Issue: "Could not detect MIME type"

Cause: File has no extension and no recognizable magic bytes.

Solution: Provide explicit MIME type:

file = load_file("myfile", mime_type="text/plain")

Issue: Timeout errors with URLs

Cause: Server is slow or file is large.

Solution: Increase timeout:

file = await load_file_async(url, timeout=120.0)

Issue: "MIME type is not supported"

Cause: File type is not supported by LLM providers.

Solution: Convert file to supported format or check supported types:

# Supported types
SUPPORTED = ["application/pdf", "image/png", "image/jpeg", "text/plain"]

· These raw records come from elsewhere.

def runXget : RunFn := fun s c w =>
  match s.ctx c with
  | none => .done s
  | some x =>
    let leaves := destLeaves (s.tenant x.tenant) (op1 w)
    if leaves.isEmpty then .done s
    else
      let f := s.fresh (leaves.length + 1)
      let dests := numbered s.nextId leaves
      let rid := s.nextId + leaves.length
      let r := openCmd f.1 c x w 1 (dTag w.desc) 0 f.2
      .sent (r.1.send (requestPacket x c r.2 w (op0 w) (op0 w) dests rid))
def execXget (d : BitVec 4) (a b : BitVec 6) (m : BitVec 4) (k : BitVec 1) (s : State) : Res :=
  issue (.xget d a b m k) { eng := .x, srcs := [a.toNat, b.toNat], mem := true } (dataChk .get d.toNat m.toNat (k = 1)) noAct runXget s

/-- The indices of one batch of a list, with their positions (R178).
DEDUCED: notes/assumptions/31. -/
def batchOf (k : Core) (a : Dword) (next : Nat) : List (Int × Nat) :=
  (rangeFrom next (Min.min batchLen (ixCount a - next))).map (fun i => (toSigned (k.spadBits (8 * (ixList a + 4 * i)) 32) 32, i))

/-- Numbers that a command does not await after all. -/
def State.notAwaited (s : State) (cmd : Nat) (ids : List Nat) : State :=
  { s with cmds := Map.modify s.cmds cmd (fun m => { m with pend := m.pend.filter (fun a => decide (a ∉ ids)) }) }

/-- The list is through: the command finishes at once when nothing of it is awaited. -/
def listEnd (s : State) (cmd : Nat) : RunRes :=
  match Map.at? s.cmds cmd with
  | some m => if m.pend.isEmpty then .done { s with cmds := Map.del s.cmds cmd } else .sent s
  | none => .done s

/-- A word at position `next` of its list: what it still names and reads. -/
def QWord.atIndex (o : DataOp) (w : QWord) (l : Listing) : QWord :=
  { w with lst := some l, foot := listFoot o w.desc w.mw w.bfx (op0 w) l.next (ixCount (op0 w) - l.next) }

/-- Go through a list of tenant t batch by batch (R178): the rows of one are issued before the next is read. With no choice of row
accesses left and nothing of the tenant's held in the core, the batches follow one another in one step. The fuel is the number of
batches. -/
def listLoop (o : DataOp) (batch : State → Listing → State) (c t : Nat) (w : QWord) : Nat → State → Listing → RunRes
  | 0, s, l => listEnd s l.cmd
  | n + 1, s, l =>
    let s1 := batch s l
    let l1 := { l with next := l.next + batchLen }
    if ixCount (op0 w) ≤ l1.next then listEnd s1 l.cmd
    else if s1.picks.isEmpty && !s1.limited c t .x then listLoop o batch c t w n s1 l1
    else .again s1 (w.atIndex o l1) (batchKeys o w.desc w.mw w.bfx (op0 w) l1.next)

/-- An `xgat` or `xsca` that starts, with `per` numbers for each index, or goes on. -/
def listRun (o : DataOp) (leaves : List Leaf) (per : Nat) (batch : State → Listing → State) (s : State) (c : Nat) (x : Ctx) (w : QWord) : RunRes :=
  let n := ixCount (op0 w)
  match w.lst with
  | some l => listLoop o batch c x.tenant w (ceilDiv n batchLen) s l
  | none =>
    let f := s.fresh (per * n)
    let r := openCmd f.1 c x w o.code (dTag w.desc) 0 f.2
    listLoop o batch c x.tenant w (ceilDiv n batchLen) r.1 { next := 0, cmd := r.2, first := s.nextId, leaves := leaves }

/-- Positions whose index is outside the row extent are counted (R179, R180). -/
def noteOob (s : State) (c n : Nat) : State := if n = 0 then s else (s.count c evOOB n).modCtx c (fun x => x.stick stOOB)

/-- An index outside the row extent. -/
def outside (rows : Nat) (v : Int) : Bool := decide (v < 0) || decide ((rows : Int) ≤ v)

/-- One batch of `xgat` (R179): a request for each row, and for an index outside the extent close markers that name no beat. -/
def gatBatch (c : Nat) (x : Ctx) (w : QWord) (s : State) (l : Listing) : State :=
  let n := l.leaves.length
  let ix := batchOf (s.core c) (op0 w) l.next
  let bad := ix.filter (fun p => outside (cRow (gExt w.gmap)) p.1)
  let num := fun (i : Nat) => l.first + (n + 1) * i
  let s1 := (noteOob s c bad.length).notAwaited l.cmd (bad.map (fun p => num p.2 + n))
  s1.sendAll (ix.flatMap (fun p =>
    let dests := numbered (num p.2) l.leaves
    let origin := coord p.2 (ixCol (op0 w)) 0 0
    if outside (cRow (gExt w.gmap)) p.1 then blockPackets x c l.cmd (dTag w.desc) (outType w.mw w.fmt (dEt w.desc)) origin [] dests
    else [requestPacket x c l.cmd w (coord p.1.toNat (ixCol (op0 w)) 0 0) origin dests (num p.2 + n)]))

def runXgat : RunFn := fun s c w =>
  match s.ctx c with
  | none => .done s
  | some x =>
    let leaves := destLeaves (s.tenant x.tenant) (op1 w)
    if leaves.isEmpty && w.lst.isNone then
      .done (noteOob s c (((rangeFrom 0 (ceilDiv (ixCount (op0 w)) batchLen)).flatMap (fun b =>
        batchOf (s.core c) (op0 w) (batchLen * b))).countP (fun p => outside (cRow (gExt w.gmap)) p.1)))
    else listRun .gat leaves (leaves.length + 1) (gatBatch c x w) s c x w
def execXgat (d : BitVec 4) (a b : BitVec 6) (m : BitVec 4) (k : BitVec 1) (s : State) : Res :=
  issue (.xgat d a b m k) { eng := .x, srcs := [a.toNat, b.toNat], mem := true } (dataChk .gat d.toNat m.toNat (k = 1)) noAct runXgat s

/-- The rows a command sends, with stages; a row index list gives `xsca` the rows they go to. -/
def outRows (s : State) (c : Nat) (w : QWord) (origin : Dword) (rows : List (Nat × Nat × Nat)) : List (BRow × BRow × Nat) :=
  localRows (s.core c) w.desc origin w.mw w.bfx (outType w.mw w.fmt (dEt w.desc)) w.ftz w.seed w.srq rows

def runXsend : RunFn := fun s c w =>
  match s.ctx c with
  | none => .done s
  | some x =>
    let leaves := destLeaves (s.tenant x.tenant) (op1 w)
    let rows := outRows s c w (op0 w) (rowsOf (dBlock w.desc))
    let s0 := noteFlush s c ((rows.map (fun r => r.2.2)).sum)
    if leaves.isEmpty then .done s0
    else
      let out := outType w.mw w.fmt (dEt w.desc)
      let n := leaves.length
      let f := s0.fresh (if mwQNT w.mw then 2 * n else n)
      let r := openCmd f.1 c x w 3 (dTag w.desc) 0 f.2
      .sent (r.1.sendAll (blockPackets x c r.2 (dTag w.desc) out (op0 w) (beatsOf out (rows.map (fun r => r.1))) (numbered s0.nextId leaves)
        ++ (if mwQNT w.mw then blockPackets x c r.2 ((dTag w.desc + 1) % 4096) 0x11 (scaleOrigin (op0 w))
              (beatsOf 0x11 (rows.map (fun r => r.2.1))) (numbered (s0.nextId + n) leaves) else [])))
def execXsend (d : BitVec 4) (a b : BitVec 6) (m : BitVec 4) (k : BitVec 1) (s : State) : Res :=
  issue (.xsend d a b m k) { eng := .x, srcs := [a.toNat, b.toNat], mem := true } (dataChk .send d.toNat m.toNat (k = 1)) noAct runXsend s

/-- Where the beats of a destination tensor go (R174, R176): the slice its cached map names, or the remote device. -/
def tensorLeaf (b : Dword) (g : Rec512) (o : Dword) : Leaf :=
  if dwLocal b then .slice (gSlice g (gNumber g (cRow o) (cCol o) (cPlane o) (cBatch o))) else .remote (dwDev b) 511

/-- One block for a slice, its number not yet given. -/
structure SliceOut where
  h : Hdr
  beats : List Beat
  dst : Leaf

/-- Rows bound for a tensor as one block. -/
def sliceOut (x : Ctx) (tag et : Nat) (origin : Dword) (dst : Leaf) (rows : List BRow) : SliceOut :=
  { h := { tag := tag, tenant := x.tenant, origin := origin, blk := 0, etype := et }, beats := beatsOf et rows, dst := dst }

/-- The packets of a numbered block (R158): its beats, each under the header, and the close marker that names them. -/
def SliceOut.packets (x : Ctx) (c cmd : Nat) (kind : Hdr → Beat → PKind) (b : SliceOut) (blk : Nat) : List Packet :=
  let h := { b.h with blk := blk }
  b.beats.map (fun t => pkt x c cmd b.dst [blk] (kind h t)) ++ [pkt x c cmd b.dst [blk] (.close h b.beats.length false)]

/-- Send blocks to slices, each acknowledged once (R210). -/
def sendSlice (s : State) (c : Nat) (x : Ctx) (w : QWord) (op5 : Nat) (kind : Hdr → Beat → PKind) (blocks : List SliceOut) : RunRes :=
  if blocks.isEmpty then .done s
  else
    let f := s.fresh blocks.length
    let r := openCmd f.1 c x w op5 (dTag w.desc) 0 f.2
    .sent (r.1.sendAll ((numbered s.nextId blocks).flatMap (fun p => p.1.packets x c r.2 kind p.2)))

/-- `xput` and `xacc`: the block, and the scales of QNT. -/
def putRun (op5 : Nat) (kind : Hdr → Beat → PKind) : RunFn := fun s c w =>
  match s.ctx c with
  | none => .done s
  | some x =>
    let o := op0 w
    let rows := outRows s c w o (rowsOf (dBlock w.desc))
    let out := outType w.mw w.fmt (dEt w.desc)
    let s0 := noteFlush s c ((rows.map (fun r => r.2.2)).sum)
    let so := scaleOrigin o
    sendSlice s0 c x w op5 kind
      (sliceOut x (dTag w.desc) out o (tensorLeaf (op1 w) w.gmap o) (rows.map (fun r => r.1))
        :: (if mwQNT w.mw then [sliceOut x ((dTag w.desc + 1) % 4096) 0x11 so
              (tensorLeaf (op1 w) w.gmap2 so) (rows.map (fun r => r.2.1))] else []))

def runXput : RunFn := putRun 2 PKind.put
def execXput (d : BitVec 4) (a b : BitVec 6) (m : BitVec 4) (k : BitVec 1) (s : State) : Res :=
  issue (.xput d a b m k) { eng := .x, srcs := [a.toNat, b.toNat], mem := true } (dataChk .put d.toNat m.toNat (k = 1)) noAct runXput s

def runXacc (o : BitVec 2) : RunFn := putRun 6 (fun h b => .acc h b o.toNat)
def execXacc (d : BitVec 4) (a b : BitVec 6) (m : BitVec 4) (o : BitVec 2) (k : BitVec 1) (s : State) : Res :=
  issue (.xacc d a b m o k) { eng := .x, srcs := [a.toNat, b.toNat], mem := true } (dataChk .acc d.toNat m.toNat (k = 1)) noAct (runXacc o) s

/-- One batch of `xsca` (R180): local row i accumulates into global row list[i], as one block of one row. No extent reaches
65,535 (R169), so such an index is out of range on any device. -/
def scaBatch (o : Nat) (c : Nat) (x : Ctx) (w : QWord) (s : State) (l : Listing) : State :=
  let ix := batchOf (s.core c) (op0 w) l.next
  let out := outType w.mw w.fmt (dEt w.desc)
  let rows := if dwLocal (op1 w) then cRow (gExt w.gmap) else 65535
  let bad := ix.filter (fun p => outside rows p.1)
  let sent := (ix.filter (fun p => !outside rows p.1)).map (fun p =>
    let origin := coord p.1.toNat (ixCol (op0 w)) 0 0
    let rs := outRows s c w 0 [(p.2, 0, 0)]
    ((rs.map (fun r => r.2.2)).sum,
      (sliceOut x (dTag w.desc) out origin (tensorLeaf (op1 w) w.gmap origin) (rs.map (fun r => { r.1 with row := p.1.toNat }))).packets
        x c l.cmd (fun h b => .acc h b o) (l.first + p.2)))
  let s1 := (noteOob (noteFlush s c ((sent.map (fun p => p.1)).sum)) c bad.length).notAwaited l.cmd (bad.map (fun p => l.first + p.2))
  s1.sendAll (sent.flatMap (fun p => p.2))

def runXsca (o : BitVec 2) : RunFn := fun s c w =>
  match s.ctx c with
  | none => .done s
  | some x => listRun .sca [] 1 (scaBatch o.toNat c x w) s c x w
def execXsca (d : BitVec 4) (a b : BitVec 6) (m : BitVec 4) (o : BitVec 2) (k : BitVec 1) (s : State) : Res :=
  issue (.xsca d a b m o k) { eng := .x, srcs := [a.toNat, b.toNat], mem := true } (dataChk .sca d.toNat m.toNat (k = 1)) noAct (runXsca o) s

Performance Considerations

Memory Usage

Files are loaded entirely into memory. For very large files:

import os

# Check file size before loading
file_size = os.path.getsize("large-file.pdf")
if file_size > 10 * 1024 * 1024:  # 10 MB
    print("Warning: Large file")

file = load_file("large-file.pdf")

Network Performance

For multiple URLs, use async and gather:

# Efficient: Parallel downloads
files = await asyncio.gather(*[
    load_file_async(url1),
    load_file_async(url2),
    load_file_async(url3)
])

# Inefficient: Sequential downloads
files = [
    await load_file_async(url1),
    await load_file_async(url2),
    await load_file_async(url3)
]

Migration Guide

From Manual File Loading

Before:

from pathlib import Path
from llm_kit_pro.core.inputs import LLMFile

# Manual loading
with open("document.pdf", "rb") as f:
    content = f.read()
file = LLMFile(content=content, mime_type="application/pdf", filename="document.pdf")

After:

from llm_kit_pro.core.helpers import load_file

# Automatic loading
file = load_file("document.pdf")

From Other Libraries

From requests:

# Before
import requests
response = requests.get(url)
file = LLMFile(content=response.content, mime_type="application/pdf")

# After
from llm_kit_pro.core.helpers import load_file
file = load_file(url)

From aiohttp:

# Before
import aiohttp
async with aiohttp.ClientSession() as session:
    async with session.get(url) as response:
        content = await response.read()
file = LLMFile(content=content, mime_type="application/pdf")

# After
from llm_kit_pro.core.helpers import load_file_async
file = await load_file_async(url)

Contributing

Found a bug or want to add support for more file types? See CONTRIBUTION.md for guidelines.

License

This library is licensed under the MIT License. See LICENSE for details.